**Aim of the task**
Copy out every line in the entries below that includes "taken".

——————

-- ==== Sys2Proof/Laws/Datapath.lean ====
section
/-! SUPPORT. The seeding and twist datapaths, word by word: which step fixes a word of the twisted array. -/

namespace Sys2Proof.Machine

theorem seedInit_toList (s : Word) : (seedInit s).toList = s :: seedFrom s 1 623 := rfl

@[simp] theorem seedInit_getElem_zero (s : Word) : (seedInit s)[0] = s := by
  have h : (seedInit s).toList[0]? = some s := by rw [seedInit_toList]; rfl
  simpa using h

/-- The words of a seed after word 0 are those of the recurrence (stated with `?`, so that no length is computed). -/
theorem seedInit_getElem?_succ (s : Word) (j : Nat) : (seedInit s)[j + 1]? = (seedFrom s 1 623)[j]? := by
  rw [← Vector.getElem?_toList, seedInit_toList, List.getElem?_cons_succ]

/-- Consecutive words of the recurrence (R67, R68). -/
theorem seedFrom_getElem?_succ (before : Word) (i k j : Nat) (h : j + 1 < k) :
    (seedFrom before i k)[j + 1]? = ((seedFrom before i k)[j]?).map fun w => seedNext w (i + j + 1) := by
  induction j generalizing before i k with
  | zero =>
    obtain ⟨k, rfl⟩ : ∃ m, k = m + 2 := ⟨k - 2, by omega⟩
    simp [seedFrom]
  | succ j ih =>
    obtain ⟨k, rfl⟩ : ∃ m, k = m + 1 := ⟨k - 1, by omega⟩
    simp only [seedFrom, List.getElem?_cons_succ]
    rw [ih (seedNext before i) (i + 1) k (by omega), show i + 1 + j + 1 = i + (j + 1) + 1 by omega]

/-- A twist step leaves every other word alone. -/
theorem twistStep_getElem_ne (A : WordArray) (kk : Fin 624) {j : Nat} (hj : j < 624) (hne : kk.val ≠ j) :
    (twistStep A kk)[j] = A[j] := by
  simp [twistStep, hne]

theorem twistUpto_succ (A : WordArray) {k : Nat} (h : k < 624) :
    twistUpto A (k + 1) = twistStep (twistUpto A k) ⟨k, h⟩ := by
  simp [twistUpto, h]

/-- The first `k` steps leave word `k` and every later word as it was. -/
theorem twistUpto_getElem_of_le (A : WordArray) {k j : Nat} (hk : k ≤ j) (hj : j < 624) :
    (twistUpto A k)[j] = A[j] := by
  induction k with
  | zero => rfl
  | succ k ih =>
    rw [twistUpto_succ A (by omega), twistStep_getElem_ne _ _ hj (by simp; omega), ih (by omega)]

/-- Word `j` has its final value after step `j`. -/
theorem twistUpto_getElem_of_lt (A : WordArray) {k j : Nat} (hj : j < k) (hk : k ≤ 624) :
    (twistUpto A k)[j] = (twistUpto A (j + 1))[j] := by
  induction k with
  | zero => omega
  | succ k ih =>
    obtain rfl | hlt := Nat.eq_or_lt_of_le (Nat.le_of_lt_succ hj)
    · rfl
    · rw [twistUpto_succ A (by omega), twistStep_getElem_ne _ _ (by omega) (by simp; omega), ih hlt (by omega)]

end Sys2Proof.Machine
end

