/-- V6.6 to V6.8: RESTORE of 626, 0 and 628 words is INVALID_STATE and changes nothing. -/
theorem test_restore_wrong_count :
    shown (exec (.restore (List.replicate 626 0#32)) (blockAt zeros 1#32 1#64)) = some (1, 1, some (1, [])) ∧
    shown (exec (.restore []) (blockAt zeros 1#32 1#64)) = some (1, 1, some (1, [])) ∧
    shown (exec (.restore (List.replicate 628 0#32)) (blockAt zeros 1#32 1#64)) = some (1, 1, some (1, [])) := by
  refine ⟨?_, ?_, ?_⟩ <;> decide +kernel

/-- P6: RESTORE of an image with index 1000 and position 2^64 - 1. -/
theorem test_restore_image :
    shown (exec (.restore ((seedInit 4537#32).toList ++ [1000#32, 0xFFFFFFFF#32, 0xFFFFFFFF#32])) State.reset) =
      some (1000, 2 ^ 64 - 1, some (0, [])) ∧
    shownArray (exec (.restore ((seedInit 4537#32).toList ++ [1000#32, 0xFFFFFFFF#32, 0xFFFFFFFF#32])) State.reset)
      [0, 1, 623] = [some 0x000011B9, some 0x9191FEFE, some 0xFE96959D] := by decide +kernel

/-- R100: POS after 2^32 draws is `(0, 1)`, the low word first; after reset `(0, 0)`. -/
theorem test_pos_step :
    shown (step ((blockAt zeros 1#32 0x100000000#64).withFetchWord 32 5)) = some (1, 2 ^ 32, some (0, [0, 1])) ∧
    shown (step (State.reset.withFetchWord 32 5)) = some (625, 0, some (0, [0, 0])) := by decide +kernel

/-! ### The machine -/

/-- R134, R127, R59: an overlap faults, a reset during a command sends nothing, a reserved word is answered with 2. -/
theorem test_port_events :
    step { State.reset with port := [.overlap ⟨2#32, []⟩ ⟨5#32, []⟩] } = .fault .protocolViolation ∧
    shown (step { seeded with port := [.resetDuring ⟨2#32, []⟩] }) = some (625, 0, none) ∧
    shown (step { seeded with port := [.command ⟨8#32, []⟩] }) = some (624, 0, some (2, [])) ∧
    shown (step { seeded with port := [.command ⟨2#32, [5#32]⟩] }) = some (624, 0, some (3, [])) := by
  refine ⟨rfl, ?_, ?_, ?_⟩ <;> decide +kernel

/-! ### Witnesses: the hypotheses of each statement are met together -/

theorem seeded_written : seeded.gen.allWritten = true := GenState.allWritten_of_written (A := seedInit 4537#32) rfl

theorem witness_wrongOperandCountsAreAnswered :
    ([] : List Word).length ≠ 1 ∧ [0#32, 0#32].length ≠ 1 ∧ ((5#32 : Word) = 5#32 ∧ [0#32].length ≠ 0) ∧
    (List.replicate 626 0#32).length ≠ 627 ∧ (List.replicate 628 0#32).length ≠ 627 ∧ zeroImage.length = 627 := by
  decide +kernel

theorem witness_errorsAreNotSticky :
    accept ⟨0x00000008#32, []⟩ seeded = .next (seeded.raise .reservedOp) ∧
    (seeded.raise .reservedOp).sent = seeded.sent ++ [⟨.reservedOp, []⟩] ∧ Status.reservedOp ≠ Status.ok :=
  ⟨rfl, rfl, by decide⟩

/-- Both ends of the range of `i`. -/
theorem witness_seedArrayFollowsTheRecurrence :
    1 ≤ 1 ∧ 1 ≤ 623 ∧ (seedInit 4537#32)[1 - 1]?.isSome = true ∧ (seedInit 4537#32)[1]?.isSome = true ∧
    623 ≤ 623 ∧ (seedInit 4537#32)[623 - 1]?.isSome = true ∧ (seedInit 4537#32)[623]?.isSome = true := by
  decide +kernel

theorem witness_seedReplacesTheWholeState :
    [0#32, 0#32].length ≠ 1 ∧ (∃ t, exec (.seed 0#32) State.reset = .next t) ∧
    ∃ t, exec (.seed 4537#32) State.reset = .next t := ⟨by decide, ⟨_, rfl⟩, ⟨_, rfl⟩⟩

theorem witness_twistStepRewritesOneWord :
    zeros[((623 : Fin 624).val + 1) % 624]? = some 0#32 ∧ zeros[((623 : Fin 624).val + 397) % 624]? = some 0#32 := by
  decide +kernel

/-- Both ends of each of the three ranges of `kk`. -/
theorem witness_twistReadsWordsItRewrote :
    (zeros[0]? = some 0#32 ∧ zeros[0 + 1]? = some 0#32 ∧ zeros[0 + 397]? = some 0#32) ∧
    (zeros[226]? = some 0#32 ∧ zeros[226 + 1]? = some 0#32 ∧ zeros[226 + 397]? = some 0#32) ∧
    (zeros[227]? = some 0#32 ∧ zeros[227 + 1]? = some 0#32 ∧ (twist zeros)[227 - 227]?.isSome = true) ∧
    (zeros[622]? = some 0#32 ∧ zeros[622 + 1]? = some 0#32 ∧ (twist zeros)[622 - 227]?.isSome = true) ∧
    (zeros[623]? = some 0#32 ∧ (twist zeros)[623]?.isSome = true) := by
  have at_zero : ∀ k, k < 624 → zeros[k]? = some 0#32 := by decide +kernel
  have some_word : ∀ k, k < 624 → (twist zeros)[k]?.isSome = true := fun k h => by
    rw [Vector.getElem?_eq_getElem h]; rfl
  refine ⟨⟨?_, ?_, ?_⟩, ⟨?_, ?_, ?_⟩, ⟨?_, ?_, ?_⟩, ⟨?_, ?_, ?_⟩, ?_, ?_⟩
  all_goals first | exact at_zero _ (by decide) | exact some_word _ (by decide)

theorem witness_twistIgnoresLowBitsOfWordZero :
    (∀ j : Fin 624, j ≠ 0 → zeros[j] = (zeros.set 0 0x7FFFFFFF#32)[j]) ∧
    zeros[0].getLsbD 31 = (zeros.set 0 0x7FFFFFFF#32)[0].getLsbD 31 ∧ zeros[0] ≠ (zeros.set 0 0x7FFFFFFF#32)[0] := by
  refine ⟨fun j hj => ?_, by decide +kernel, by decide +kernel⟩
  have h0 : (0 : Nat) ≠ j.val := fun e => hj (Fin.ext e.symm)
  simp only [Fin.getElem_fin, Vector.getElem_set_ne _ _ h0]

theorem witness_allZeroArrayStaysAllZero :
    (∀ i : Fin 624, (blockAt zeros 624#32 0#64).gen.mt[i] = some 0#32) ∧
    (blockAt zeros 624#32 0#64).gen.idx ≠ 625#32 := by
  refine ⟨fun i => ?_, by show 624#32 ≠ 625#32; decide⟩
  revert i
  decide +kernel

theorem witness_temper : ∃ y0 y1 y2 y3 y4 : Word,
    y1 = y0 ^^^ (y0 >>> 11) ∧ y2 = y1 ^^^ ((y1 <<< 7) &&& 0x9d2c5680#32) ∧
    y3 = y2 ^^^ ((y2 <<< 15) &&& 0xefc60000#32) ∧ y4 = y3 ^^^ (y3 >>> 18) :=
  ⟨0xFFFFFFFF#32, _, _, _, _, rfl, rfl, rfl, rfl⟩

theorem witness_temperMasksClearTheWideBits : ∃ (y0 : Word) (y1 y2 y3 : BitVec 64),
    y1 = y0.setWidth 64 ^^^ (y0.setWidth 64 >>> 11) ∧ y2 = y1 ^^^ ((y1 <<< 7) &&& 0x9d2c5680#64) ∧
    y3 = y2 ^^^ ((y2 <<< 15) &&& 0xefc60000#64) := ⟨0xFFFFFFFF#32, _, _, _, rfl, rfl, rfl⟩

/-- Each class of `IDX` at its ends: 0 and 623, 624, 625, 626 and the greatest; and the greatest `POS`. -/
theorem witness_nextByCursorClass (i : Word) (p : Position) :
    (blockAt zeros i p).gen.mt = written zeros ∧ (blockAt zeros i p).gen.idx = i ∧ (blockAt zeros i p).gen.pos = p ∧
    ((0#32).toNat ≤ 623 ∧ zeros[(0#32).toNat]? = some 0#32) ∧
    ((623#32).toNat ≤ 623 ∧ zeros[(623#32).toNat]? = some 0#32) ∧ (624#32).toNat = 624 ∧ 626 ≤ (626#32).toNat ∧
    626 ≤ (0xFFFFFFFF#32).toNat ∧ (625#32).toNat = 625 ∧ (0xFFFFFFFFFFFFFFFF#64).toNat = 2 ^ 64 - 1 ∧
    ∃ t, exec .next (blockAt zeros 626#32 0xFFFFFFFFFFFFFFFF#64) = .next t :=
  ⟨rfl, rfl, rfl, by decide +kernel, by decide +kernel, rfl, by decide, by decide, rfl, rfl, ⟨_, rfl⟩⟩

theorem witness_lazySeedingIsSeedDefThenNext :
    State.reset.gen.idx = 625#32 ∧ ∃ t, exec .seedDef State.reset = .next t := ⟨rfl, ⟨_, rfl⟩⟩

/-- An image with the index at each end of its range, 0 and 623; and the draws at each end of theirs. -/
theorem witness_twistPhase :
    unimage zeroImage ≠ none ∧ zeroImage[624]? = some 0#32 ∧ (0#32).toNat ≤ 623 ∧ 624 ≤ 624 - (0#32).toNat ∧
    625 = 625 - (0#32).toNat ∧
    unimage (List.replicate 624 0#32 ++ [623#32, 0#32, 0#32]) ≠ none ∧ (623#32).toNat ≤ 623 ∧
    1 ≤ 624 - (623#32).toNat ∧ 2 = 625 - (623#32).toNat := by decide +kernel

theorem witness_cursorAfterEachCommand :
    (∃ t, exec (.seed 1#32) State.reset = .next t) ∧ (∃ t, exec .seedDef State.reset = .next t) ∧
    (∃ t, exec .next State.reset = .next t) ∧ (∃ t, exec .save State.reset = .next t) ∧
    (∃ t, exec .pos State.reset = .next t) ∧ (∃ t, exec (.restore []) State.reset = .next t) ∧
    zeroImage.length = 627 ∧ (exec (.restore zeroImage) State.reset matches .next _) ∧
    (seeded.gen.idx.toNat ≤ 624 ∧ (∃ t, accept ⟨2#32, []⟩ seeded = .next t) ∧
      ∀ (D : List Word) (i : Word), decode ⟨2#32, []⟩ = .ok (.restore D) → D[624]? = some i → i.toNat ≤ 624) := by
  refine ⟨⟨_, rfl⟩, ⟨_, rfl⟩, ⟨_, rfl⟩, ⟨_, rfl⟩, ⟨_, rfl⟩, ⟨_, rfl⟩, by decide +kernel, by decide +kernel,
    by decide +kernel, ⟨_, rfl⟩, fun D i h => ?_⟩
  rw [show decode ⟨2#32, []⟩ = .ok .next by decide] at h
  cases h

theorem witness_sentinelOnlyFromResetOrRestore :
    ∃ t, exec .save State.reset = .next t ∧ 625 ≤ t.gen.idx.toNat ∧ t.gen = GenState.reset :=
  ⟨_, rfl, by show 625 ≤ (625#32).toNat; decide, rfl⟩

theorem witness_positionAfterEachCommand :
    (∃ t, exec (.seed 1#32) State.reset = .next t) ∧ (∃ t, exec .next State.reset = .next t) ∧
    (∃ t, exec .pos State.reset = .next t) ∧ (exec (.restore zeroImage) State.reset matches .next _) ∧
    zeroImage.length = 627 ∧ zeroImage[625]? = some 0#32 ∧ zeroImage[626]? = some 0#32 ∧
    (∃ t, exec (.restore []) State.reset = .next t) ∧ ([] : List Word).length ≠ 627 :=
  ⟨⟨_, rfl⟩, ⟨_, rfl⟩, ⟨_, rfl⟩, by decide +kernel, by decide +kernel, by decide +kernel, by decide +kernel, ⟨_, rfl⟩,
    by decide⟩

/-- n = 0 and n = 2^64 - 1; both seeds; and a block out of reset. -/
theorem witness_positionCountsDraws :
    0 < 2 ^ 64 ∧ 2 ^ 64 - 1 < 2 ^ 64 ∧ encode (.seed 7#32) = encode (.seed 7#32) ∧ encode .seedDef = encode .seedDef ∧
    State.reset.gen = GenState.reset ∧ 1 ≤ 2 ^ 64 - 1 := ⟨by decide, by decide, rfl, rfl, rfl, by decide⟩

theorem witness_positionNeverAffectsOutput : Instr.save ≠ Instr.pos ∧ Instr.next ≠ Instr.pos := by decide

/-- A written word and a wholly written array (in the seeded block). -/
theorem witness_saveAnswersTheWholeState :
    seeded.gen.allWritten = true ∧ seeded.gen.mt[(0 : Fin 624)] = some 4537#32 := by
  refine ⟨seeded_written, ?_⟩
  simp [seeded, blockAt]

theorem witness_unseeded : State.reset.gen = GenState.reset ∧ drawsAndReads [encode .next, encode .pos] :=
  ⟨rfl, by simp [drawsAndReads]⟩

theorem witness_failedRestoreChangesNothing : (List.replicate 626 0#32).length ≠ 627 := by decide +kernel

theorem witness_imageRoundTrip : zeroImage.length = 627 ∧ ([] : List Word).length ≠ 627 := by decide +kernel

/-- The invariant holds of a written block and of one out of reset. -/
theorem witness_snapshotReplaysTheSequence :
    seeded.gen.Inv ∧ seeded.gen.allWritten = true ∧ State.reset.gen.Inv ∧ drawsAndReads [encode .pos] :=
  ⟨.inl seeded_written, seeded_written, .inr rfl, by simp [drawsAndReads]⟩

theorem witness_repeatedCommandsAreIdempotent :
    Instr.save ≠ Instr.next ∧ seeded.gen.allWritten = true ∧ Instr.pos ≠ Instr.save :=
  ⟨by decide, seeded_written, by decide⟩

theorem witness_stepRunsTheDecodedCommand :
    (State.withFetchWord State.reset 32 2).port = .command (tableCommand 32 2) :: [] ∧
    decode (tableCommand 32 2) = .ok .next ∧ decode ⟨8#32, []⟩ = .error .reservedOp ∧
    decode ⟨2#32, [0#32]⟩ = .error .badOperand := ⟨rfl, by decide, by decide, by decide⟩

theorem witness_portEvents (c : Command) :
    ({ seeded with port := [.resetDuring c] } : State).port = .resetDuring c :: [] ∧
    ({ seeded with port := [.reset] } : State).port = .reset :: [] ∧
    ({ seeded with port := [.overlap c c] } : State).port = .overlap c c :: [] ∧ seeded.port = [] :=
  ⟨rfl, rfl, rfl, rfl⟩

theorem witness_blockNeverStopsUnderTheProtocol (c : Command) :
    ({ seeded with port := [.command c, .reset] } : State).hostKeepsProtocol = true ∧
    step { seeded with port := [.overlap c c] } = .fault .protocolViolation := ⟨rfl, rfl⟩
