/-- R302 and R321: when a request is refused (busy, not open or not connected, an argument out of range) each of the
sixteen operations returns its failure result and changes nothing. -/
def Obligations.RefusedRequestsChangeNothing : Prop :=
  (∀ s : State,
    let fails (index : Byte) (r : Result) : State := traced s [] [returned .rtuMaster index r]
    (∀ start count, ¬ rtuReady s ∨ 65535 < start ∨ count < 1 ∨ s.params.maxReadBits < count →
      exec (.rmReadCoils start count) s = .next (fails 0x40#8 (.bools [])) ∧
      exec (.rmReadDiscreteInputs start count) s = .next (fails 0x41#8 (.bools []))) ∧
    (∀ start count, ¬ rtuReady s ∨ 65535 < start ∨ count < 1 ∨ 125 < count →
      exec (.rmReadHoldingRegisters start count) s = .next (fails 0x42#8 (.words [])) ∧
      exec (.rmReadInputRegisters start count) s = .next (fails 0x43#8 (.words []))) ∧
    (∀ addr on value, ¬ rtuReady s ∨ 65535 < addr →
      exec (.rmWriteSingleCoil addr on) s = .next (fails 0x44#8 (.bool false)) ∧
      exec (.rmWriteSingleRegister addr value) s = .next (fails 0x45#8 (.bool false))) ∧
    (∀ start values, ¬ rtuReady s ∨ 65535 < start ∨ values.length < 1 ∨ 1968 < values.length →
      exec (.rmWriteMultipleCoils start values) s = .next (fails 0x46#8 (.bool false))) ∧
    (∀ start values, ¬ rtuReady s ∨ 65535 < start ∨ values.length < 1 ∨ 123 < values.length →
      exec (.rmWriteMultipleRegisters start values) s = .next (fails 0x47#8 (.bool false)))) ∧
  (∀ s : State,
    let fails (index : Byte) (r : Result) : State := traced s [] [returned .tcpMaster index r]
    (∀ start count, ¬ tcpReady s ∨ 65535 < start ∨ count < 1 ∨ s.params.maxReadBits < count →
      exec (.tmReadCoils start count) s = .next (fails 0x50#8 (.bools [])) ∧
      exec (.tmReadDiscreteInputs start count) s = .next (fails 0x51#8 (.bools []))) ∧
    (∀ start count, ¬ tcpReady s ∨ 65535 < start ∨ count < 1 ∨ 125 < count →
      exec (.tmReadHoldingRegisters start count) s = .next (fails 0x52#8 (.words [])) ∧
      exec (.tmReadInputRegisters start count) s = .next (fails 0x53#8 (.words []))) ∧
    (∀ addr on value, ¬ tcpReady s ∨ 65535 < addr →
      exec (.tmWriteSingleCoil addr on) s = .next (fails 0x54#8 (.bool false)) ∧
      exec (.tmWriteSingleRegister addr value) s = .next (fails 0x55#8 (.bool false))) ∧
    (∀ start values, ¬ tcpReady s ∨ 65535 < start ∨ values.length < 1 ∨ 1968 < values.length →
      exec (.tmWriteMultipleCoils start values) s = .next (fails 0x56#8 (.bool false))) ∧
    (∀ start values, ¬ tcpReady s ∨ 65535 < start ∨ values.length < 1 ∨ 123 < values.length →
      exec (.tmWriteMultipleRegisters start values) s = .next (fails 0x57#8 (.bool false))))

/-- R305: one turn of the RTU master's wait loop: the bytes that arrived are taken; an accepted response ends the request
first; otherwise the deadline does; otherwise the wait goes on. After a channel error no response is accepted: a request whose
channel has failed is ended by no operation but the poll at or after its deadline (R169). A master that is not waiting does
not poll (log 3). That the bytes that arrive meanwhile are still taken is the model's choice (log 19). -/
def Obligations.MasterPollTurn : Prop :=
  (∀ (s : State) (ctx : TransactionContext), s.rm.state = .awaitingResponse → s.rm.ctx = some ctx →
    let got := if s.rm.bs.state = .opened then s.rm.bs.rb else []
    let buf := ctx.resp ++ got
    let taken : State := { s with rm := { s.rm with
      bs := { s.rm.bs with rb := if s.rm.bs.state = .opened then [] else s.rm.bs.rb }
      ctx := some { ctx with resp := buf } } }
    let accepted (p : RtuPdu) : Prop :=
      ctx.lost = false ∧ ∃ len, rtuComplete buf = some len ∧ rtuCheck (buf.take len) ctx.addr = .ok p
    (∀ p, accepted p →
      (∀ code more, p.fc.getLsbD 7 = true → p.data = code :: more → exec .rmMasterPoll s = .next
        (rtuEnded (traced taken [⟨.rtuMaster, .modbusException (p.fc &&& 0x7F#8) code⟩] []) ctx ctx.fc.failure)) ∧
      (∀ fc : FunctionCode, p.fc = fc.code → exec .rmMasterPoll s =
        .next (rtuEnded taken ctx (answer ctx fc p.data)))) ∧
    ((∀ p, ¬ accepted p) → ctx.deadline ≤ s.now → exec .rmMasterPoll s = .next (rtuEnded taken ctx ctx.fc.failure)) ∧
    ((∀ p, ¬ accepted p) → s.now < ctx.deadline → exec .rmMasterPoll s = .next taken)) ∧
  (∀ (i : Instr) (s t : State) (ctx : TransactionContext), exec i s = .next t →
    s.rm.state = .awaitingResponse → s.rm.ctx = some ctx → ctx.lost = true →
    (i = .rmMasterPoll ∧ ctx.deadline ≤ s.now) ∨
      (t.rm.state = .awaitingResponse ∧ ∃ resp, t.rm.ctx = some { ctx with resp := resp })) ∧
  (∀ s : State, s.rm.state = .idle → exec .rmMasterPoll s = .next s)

——————

**Result of this exercise**
/-- R305: one turn of the RTU master's wait loop: the bytes that arrived are taken; an accepted response ends the request
not poll (log 3). That the bytes that arrive meanwhile are still taken is the model's choice (log 19). -/
    let taken : State := { s with rm := { s.rm with
        (rtuEnded (traced taken [⟨.rtuMaster, .modbusException (p.fc &&& 0x7F#8) code⟩] []) ctx ctx.fc.failure)) ∧
        .next (rtuEnded taken ctx (answer ctx fc p.data)))) ∧
    ((∀ p, ¬ accepted p) → ctx.deadline ≤ s.now → exec .rmMasterPoll s = .next (rtuEnded taken ctx ctx.fc.failure)) ∧
    ((∀ p, ¬ accepted p) → s.now < ctx.deadline → exec .rmMasterPoll s = .next taken)) ∧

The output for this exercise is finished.